Start of MATERIAL TO PROCESS
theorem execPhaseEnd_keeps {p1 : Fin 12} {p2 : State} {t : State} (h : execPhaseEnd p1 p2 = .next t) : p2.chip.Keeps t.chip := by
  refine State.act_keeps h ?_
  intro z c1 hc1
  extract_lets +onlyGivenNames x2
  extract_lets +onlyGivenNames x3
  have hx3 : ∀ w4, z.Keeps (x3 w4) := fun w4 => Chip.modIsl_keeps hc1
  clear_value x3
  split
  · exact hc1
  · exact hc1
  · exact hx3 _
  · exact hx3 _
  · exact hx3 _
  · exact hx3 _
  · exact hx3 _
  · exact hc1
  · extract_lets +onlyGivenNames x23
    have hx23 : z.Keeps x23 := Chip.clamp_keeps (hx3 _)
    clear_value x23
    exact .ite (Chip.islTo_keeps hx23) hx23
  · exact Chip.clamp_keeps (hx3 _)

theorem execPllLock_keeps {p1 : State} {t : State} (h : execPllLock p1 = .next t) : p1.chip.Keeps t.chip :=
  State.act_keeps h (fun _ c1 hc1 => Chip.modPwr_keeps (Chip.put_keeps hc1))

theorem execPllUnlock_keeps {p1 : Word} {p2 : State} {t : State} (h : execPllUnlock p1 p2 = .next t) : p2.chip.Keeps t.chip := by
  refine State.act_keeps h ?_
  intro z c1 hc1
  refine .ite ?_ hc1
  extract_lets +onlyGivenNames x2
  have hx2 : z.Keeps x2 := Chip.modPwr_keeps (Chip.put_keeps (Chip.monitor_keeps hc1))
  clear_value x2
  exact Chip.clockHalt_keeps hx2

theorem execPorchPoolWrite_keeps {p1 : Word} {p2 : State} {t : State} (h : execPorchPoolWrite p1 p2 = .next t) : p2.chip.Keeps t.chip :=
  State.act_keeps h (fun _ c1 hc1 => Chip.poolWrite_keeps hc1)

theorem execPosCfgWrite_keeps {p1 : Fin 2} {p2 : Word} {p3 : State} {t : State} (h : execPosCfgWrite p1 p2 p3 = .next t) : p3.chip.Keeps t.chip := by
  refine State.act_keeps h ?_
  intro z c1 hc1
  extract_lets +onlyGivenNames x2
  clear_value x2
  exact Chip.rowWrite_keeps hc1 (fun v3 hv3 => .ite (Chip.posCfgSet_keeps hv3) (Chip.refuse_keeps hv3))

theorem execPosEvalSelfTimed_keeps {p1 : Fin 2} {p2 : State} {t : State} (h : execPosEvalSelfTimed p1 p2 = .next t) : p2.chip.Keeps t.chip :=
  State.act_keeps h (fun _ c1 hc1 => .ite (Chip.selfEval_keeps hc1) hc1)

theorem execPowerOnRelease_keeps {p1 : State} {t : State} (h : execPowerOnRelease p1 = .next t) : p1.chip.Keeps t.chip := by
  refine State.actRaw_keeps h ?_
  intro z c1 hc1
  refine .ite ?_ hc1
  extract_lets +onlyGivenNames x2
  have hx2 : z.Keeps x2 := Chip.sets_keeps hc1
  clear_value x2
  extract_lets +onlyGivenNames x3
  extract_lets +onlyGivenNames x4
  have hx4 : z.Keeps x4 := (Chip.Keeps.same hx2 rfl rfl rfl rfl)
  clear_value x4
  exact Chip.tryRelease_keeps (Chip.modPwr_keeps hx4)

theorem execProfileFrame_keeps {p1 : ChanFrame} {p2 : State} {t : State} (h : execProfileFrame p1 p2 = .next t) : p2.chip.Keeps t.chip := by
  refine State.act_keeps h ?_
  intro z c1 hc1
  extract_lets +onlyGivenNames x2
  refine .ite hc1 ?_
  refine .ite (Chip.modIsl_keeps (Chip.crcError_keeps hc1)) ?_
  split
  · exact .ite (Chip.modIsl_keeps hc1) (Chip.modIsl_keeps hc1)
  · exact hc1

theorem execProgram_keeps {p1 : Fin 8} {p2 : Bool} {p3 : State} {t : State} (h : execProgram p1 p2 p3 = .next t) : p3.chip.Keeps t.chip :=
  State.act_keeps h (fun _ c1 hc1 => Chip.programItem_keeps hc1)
End of MATERIAL TO PROCESS
Start of MATERIAL TO PROCESS
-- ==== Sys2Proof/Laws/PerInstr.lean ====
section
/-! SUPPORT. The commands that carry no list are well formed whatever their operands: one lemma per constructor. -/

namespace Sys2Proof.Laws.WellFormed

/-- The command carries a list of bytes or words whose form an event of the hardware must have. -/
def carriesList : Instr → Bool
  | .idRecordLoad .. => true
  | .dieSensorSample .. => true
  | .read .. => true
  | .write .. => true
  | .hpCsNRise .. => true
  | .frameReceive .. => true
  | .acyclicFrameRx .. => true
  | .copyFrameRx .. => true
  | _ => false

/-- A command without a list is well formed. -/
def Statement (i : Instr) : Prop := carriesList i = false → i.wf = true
End of MATERIAL TO PROCESS
YOUR ASSIGNMENT: Please find every line in the records that contains the word "Bool", and copy it out.

THE ANSWER:
theorem execProgram_keeps {p1 : Fin 8} {p2 : Bool} {p3 : State} {t : State} (h : execProgram p1 p2 p3 = .next t) : p3.chip.Keeps t.chip :=
def carriesList : Instr → Bool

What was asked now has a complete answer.